▸ Problem details:
Below are entries. Reproduce exactly the lines between the line holding "let met : Bool" and the line holding "let h : PairEng", inclusive, and only those.

****

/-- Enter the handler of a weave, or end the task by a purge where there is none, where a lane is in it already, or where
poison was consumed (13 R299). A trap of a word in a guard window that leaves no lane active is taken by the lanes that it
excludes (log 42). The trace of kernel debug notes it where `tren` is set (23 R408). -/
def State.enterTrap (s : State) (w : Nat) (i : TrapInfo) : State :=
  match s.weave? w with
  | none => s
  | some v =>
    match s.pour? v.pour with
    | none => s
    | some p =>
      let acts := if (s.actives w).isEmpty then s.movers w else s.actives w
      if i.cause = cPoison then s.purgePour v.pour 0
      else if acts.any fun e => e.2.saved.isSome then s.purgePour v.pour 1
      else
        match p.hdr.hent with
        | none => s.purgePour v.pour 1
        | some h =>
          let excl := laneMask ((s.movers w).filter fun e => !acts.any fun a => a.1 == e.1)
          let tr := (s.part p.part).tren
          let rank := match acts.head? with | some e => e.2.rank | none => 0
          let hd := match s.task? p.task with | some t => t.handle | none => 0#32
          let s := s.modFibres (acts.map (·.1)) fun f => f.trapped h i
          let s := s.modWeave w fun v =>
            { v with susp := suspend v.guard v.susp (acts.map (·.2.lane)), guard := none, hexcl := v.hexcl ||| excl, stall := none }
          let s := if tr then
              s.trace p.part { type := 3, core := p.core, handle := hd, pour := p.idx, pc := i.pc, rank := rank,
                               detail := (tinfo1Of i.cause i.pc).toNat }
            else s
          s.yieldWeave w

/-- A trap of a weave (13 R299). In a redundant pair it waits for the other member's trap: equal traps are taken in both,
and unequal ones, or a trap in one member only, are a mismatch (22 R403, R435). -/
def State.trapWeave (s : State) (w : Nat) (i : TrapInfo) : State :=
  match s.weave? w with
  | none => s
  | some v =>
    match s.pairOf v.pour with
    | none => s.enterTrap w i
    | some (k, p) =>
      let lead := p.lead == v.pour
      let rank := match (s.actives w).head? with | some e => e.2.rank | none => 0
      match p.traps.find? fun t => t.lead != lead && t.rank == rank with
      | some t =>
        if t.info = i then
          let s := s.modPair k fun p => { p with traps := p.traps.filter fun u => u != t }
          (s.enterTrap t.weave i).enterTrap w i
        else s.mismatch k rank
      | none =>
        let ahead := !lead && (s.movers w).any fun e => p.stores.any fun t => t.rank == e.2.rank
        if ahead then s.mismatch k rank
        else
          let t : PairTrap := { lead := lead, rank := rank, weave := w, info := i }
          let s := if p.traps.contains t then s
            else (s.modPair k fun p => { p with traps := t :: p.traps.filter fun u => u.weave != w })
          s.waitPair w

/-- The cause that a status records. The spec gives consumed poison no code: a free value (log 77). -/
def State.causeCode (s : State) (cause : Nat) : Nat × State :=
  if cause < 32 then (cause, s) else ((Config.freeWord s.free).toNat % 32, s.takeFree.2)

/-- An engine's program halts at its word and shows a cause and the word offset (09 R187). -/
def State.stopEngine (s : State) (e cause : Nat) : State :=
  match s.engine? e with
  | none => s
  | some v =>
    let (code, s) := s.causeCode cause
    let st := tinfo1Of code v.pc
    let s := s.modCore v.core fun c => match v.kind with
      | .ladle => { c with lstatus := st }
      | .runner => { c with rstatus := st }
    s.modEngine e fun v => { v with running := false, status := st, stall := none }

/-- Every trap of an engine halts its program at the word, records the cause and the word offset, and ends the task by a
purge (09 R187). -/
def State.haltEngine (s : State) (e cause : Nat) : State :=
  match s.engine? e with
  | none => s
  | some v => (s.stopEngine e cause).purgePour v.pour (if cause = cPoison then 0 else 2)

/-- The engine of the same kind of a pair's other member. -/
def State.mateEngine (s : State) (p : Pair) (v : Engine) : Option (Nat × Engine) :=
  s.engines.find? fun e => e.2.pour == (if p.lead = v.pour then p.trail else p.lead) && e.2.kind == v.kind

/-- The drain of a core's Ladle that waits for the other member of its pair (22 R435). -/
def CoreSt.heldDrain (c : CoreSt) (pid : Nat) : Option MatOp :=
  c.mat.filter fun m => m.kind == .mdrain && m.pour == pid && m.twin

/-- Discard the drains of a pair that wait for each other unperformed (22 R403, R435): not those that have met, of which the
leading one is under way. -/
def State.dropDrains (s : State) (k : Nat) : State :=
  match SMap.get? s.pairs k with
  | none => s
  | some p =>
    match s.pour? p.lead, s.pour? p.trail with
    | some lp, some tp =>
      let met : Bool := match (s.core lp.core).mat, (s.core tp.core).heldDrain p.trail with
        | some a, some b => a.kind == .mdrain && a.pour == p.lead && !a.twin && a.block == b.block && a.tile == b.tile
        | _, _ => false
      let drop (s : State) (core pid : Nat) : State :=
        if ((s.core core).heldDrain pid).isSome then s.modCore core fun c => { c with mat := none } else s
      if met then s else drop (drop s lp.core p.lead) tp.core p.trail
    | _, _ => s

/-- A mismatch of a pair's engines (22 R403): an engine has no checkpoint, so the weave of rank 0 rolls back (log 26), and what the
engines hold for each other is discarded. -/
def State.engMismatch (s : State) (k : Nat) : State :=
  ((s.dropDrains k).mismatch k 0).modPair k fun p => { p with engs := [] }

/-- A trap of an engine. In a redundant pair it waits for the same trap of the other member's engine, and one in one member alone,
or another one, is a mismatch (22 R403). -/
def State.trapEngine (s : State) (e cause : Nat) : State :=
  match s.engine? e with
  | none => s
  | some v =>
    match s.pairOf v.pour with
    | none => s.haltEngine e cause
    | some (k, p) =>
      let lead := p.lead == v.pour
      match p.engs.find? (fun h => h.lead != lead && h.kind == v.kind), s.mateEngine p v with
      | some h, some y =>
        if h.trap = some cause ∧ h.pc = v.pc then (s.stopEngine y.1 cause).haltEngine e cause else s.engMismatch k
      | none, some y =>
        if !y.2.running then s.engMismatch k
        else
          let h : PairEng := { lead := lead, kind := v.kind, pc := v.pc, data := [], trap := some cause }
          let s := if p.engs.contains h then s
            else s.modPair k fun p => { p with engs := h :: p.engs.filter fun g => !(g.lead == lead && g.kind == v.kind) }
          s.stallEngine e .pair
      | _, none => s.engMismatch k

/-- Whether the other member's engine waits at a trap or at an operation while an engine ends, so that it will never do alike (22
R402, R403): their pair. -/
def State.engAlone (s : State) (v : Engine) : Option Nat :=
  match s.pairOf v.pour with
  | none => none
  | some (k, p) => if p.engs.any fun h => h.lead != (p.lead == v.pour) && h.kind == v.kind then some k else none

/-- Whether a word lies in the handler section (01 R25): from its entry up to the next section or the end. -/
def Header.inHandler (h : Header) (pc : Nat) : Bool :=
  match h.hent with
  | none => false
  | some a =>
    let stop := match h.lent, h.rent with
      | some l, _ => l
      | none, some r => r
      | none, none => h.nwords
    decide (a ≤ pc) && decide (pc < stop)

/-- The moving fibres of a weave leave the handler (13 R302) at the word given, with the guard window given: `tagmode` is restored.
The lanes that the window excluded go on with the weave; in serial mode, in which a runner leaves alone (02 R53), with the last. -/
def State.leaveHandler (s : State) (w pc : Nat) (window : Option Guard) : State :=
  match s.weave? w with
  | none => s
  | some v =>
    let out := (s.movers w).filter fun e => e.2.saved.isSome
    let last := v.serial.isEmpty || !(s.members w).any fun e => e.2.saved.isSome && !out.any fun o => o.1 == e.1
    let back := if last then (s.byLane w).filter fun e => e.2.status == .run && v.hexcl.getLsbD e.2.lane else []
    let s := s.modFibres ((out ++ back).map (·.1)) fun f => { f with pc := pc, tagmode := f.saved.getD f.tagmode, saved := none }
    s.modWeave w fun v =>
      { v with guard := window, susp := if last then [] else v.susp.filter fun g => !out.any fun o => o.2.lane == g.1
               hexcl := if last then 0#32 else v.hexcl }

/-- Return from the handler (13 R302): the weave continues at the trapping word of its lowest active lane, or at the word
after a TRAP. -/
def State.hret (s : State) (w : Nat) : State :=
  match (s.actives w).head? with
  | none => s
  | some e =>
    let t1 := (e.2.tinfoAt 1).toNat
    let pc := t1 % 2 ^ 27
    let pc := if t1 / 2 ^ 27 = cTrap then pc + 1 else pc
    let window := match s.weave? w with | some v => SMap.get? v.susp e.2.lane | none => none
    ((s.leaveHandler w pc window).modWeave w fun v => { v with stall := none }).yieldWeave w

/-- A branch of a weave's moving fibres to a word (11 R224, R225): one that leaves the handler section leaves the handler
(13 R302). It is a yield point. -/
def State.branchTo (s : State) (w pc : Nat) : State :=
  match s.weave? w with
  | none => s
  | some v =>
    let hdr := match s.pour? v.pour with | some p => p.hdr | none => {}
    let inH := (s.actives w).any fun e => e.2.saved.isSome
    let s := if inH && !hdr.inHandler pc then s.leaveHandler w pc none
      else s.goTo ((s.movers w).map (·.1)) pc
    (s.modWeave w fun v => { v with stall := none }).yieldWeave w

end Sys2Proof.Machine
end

****

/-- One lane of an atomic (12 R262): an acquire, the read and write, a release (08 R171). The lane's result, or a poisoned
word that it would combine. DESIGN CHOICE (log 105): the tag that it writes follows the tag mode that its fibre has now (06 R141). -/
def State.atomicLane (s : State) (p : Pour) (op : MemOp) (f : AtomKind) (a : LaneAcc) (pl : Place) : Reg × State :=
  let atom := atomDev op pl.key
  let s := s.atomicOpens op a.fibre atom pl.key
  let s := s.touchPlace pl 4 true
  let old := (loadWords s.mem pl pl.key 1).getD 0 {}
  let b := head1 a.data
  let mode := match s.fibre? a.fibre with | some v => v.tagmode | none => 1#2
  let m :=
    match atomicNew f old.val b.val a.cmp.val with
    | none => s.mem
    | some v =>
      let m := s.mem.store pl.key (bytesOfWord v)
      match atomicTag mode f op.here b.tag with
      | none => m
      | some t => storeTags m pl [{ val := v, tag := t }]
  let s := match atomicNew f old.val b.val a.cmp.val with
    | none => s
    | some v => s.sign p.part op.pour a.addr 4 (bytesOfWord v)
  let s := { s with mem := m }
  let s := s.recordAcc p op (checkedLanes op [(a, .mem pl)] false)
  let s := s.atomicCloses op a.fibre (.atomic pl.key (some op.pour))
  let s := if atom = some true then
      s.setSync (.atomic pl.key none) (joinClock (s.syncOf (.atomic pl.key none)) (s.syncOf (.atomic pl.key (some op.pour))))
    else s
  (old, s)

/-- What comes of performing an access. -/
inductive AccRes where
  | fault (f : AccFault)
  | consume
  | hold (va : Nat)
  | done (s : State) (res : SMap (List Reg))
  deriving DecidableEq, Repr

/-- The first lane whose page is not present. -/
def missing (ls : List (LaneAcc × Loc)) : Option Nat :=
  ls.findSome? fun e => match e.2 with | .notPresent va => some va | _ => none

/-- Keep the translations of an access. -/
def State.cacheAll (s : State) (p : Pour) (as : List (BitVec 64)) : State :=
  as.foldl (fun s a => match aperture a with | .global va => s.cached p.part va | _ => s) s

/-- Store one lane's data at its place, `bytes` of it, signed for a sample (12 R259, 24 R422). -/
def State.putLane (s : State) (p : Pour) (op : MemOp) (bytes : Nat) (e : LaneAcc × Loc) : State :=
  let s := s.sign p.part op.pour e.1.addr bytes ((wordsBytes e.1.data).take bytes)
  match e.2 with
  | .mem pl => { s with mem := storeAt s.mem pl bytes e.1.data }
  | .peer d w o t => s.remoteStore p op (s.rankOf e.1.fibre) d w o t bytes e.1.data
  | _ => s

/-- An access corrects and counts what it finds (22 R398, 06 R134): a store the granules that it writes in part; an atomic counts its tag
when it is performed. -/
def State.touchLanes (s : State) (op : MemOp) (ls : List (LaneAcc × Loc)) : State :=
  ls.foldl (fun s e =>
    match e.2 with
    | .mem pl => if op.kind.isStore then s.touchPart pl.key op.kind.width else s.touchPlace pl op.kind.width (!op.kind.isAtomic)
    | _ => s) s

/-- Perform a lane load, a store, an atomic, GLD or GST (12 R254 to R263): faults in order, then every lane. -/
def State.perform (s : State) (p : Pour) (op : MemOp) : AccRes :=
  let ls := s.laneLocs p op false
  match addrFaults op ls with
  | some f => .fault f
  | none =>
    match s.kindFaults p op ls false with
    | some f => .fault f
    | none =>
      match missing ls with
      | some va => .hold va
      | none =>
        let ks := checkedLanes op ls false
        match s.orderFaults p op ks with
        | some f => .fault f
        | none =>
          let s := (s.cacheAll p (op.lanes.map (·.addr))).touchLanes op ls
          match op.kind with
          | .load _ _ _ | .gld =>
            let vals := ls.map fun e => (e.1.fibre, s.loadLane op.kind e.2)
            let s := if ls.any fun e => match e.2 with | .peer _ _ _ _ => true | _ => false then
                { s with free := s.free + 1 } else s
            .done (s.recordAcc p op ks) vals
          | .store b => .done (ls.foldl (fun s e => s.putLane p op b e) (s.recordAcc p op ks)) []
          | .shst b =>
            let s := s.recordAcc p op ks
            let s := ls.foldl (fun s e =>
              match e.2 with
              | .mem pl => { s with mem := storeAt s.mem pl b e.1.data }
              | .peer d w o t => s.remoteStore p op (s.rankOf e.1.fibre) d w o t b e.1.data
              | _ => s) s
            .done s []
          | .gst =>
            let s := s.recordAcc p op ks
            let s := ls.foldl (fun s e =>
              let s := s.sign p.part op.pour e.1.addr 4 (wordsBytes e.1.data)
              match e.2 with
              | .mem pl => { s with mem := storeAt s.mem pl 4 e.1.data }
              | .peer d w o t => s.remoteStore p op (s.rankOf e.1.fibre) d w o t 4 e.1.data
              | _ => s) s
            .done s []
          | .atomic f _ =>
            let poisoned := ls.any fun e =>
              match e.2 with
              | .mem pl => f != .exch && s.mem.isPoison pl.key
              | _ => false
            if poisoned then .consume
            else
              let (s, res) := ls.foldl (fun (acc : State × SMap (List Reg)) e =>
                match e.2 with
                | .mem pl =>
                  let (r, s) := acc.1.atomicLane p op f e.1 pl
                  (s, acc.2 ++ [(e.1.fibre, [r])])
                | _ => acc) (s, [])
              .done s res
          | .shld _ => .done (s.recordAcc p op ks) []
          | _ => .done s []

****

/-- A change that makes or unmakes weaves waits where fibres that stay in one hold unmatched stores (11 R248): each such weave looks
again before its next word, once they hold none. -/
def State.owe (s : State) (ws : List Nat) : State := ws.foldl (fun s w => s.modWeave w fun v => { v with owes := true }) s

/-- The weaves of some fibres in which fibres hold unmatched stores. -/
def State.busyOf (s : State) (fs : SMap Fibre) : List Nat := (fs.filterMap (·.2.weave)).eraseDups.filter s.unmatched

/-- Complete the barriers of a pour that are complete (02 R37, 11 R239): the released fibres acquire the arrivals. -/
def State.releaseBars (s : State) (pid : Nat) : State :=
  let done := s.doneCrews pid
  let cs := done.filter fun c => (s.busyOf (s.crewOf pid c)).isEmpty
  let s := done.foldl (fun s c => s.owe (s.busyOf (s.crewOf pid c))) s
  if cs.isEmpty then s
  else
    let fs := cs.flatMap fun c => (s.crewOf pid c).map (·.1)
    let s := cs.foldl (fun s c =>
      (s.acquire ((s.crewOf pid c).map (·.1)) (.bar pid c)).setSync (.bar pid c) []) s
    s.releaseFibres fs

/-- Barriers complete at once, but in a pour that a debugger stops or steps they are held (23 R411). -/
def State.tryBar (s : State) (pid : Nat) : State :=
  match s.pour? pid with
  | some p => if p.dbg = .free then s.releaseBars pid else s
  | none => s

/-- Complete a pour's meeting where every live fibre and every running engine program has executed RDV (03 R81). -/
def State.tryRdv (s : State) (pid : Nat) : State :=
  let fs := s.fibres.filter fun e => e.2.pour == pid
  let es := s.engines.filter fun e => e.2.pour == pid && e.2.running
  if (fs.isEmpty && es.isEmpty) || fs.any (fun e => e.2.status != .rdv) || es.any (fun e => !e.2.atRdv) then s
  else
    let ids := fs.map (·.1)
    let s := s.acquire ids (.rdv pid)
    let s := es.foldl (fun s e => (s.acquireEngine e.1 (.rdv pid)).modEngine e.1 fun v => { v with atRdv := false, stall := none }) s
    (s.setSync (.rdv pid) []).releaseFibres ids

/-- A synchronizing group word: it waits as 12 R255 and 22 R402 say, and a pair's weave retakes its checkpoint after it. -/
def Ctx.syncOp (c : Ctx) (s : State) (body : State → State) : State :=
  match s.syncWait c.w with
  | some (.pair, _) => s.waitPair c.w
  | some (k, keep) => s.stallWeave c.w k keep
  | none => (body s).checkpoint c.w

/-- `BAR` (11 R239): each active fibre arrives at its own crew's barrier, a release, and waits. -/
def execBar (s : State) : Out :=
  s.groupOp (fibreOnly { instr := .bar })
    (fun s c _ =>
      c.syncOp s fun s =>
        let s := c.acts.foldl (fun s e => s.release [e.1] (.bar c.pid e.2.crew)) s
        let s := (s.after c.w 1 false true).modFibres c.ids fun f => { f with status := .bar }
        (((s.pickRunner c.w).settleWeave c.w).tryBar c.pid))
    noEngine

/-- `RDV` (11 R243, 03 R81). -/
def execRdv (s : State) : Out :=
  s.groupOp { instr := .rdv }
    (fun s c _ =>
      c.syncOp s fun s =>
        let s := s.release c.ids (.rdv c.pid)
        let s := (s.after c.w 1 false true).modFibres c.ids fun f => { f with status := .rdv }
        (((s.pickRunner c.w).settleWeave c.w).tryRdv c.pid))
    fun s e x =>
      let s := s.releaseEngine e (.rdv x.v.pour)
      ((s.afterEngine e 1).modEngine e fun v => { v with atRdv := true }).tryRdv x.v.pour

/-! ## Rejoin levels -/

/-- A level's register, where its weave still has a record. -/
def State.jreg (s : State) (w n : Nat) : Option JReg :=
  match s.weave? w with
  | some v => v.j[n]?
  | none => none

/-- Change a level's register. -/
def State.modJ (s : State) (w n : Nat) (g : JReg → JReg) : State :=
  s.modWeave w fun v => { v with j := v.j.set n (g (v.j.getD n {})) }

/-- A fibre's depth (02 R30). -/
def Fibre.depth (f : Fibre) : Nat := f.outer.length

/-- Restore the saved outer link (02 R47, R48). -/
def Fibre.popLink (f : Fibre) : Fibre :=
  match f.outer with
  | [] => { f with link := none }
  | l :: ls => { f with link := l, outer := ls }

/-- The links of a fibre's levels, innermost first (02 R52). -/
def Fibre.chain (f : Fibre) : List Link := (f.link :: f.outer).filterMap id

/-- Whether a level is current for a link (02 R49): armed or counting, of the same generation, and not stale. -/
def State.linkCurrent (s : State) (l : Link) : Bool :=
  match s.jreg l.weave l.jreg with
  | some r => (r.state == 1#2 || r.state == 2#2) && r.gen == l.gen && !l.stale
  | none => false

****

▸ Response for this exercise:
      let met : Bool := match (s.core lp.core).mat, (s.core tp.core).heldDrain p.trail with
        | some a, some b => a.kind == .mdrain && a.pour == p.lead && !a.twin && a.block == b.block && a.tile == b.tile
        | _, _ => false
      let drop (s : State) (core pid : Nat) : State :=
        if ((s.core core).heldDrain pid).isSome then s.modCore core fun c => { c with mat := none } else s
      if met then s else drop (drop s lp.core p.lead) tp.core p.trail
    | _, _ => s

/-- A mismatch of a pair's engines (22 R403): an engine has no checkpoint, so the weave of rank 0 rolls back (log 26), and what the
engines hold for each other is discarded. -/
def State.engMismatch (s : State) (k : Nat) : State :=
  ((s.dropDrains k).mismatch k 0).modPair k fun p => { p with engs := [] }

/-- A trap of an engine. In a redundant pair it waits for the same trap of the other member's engine, and one in one member alone,
or another one, is a mismatch (22 R403). -/
def State.trapEngine (s : State) (e cause : Nat) : State :=
  match s.engine? e with
  | none => s
  | some v =>
    match s.pairOf v.pour with
    | none => s.haltEngine e cause
    | some (k, p) =>
      let lead := p.lead == v.pour
      match p.engs.find? (fun h => h.lead != lead && h.kind == v.kind), s.mateEngine p v with
      | some h, some y =>
        if h.trap = some cause ∧ h.pc = v.pc then (s.stopEngine y.1 cause).haltEngine e cause else s.engMismatch k
      | none, some y =>
        if !y.2.running then s.engMismatch k
        else
          let h : PairEng := { lead := lead, kind := v.kind, pc := v.pc, data := [], trap := some cause }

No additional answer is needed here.